Why are there so few compared to the area under the precision-recall curve?

---

### 4. Explore other feature selection methods

scikit-learn comes with [a variety of other feature selection methods](http://scikit-learn.org/stable/modules/classes.html#module-sklearn.feature_selection).

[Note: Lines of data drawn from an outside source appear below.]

-- ==== Sys2Proof/Tests/Slice0.lean ====
section
/-!
SUPPORT. The model's own tests: ill-formed commands refused, states that meet the statements' hypotheses, and worked examples of the spec.
-/

namespace Sys2Proof.Tests

set_option Elab.async false

open Sys2Proof Sys2Proof.Machine

/-! ### Small states -/

/-- An engine past start-up: powered, READY, the port and the mailbox answering, every cluster enabled. -/
def up : State :=
  { State.reset with mgmt := { Mgmt.reset with phase := .ready, portReady := true, mbxReady := true, clmask := 0xFF } }

/-- An engine in a phase of start-up. -/
def inPhase (p : Phase) : State := { up with mgmt := { up.mgmt with phase := p } }

/-- The descriptor name that the tests use. -/
def d0 : Did := { ring := 0, index := 0 }

/-- `n` zero bytes with fields (offset, length, value) written over them. -/
def fill (n : Nat) (fs : List (Nat × Nat × Nat)) : List Byte :=
  fs.foldl (fun bs f => bs.take f.1 ++ natLe f.2.1 f.2.2 ++ bs.drop (f.1 + f.2.1)) (List.replicate n 0)

/-- A running descriptor of ring 0 and context 0 with fields written into its 64 bytes. -/
def desc (fs : List (Nat × Nat × Nat)) : Desc := { Desc.reset with bytes := fill 64 fs, st := .running, order := 1 }

/-- That descriptor in flight on an engine that is up. -/
def running (fs : List (Nat × Nat × Nat)) : State := { up with descs := [desc fs] }

/-- A resident range of 1 MiB at physical address `base`, readable and writable. -/
def wide (base tier : Nat) : RangeEnt :=
  { RangeEnt.reset with st := .valid, base := base, lenM1 := 255, tier := tier, rd := true, wr := true, res := true }

/-- A reference to `offset` of handle `h`. -/
def ref (h offset : Nat) : Nat := 2 ^ 63 + h * 2 ^ 44 + offset

/-- A descriptor that holds translations of handle 0 (external memory at 0x100000). -/
def desc0 (fs : List (Nat × Nat × Nat)) : Desc := { desc fs with trans := [transOf 0 (wide 0x100000 0)] }

/-- The engine with handle 0 and a running descriptor that holds it. -/
def running0 (fs : List (Nat × Nat × Nat)) : State :=
  { up with descs := [desc0 fs], ranges := [(0, wide 0x100000 0)] }

/-- A read request of one unit by core 0. -/
def req0 : DmaRequest :=
  { d := d0, handle := 0, offset := 0, units := 1, isWrite := false, core := 0, row := 0, region := none, skein := none,
    enables := 1, ecc := .clean }

/-- A remote access of core 0 to window 0 of core 1. -/
def acc0 : RemoteAccess := { src := 0, target := 1, win := 0, gen := 0, offset := 0, counted := false, ecc := .clean }

/-- A read of row 0 of SS window 0 by core 0. -/
def ss0 : SsAccess := { core := 0, win := 0, isWrite := false, offset := 0, ecc := .clean }

/-! ### Ill-formed commands: one for each check of WellFormed.lean, each refused; and one that is well formed -/

theorem test_wf_refuses_missing_units :
    ([.nop { ring := 64, index := 0 }, .crcScan { ring := 64, index := 0 } ⟨1, .clean, .clean⟩, .mbxFreqLimit 8 0, .mbxFreqLimit 0 25, .watchArmed 128,
      .prodReadReturn 64, .leaveReferenceDrop 65536, .pageRetirePush 16 false 0, .pageRetirePush 0 false (2 ^ 26), .seqCacheFill 65536 true,
      .collRound 256, .collPollReturn 256 0, .collPollReturn 0 4096, .loopStep ⟨32, .matched, .clean⟩, .seedTableReload 32 0x10, .seedTableReload 0 0x0F,
      .completionRecordWrite 64, .kernelEnd 32, .pisteHead 8 0 .matched, .pisteHead 0 32 .matched, .skeinStart 32 0, .skeinStart 0 256,
      .skeinDispatch 32, .rangeFaultRecord 8, .fabricReadBeat 12 0, .fabricReadBeat 0 4096, .creditReturn 12 0 1, .creditReturn 0 2 1]
        : List Instr).all (fun i => !i.wf) = true := by decide +kernel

For the next section you will explore as groups these methods:

**Group 1**
    
    feature_selection.SelectPercentile
    feature_selection.SelectKBest
    
**Group 2**
    
    feature_selection.RFE
    feature_selection.RFECV
    
**Group 3**
    
    feature_selection.SelectFpr
    feature_selection.SelectFdr
    
**Group 4**

    feature_selection.VarianceThreshold
    feature_selection.SelectFwe
    
---

#### Questions for presentation

After exploring the assigned feature selection methods, you will, as a group, present to the class on:

1. How the feature selection method is designed to reduce the number of predictors.
2. What scenario(s) you think the method would be particularly useful in.
3. How to implement the method in code.
4. [BONUS] Possible downsides to using the feature selection method (if any).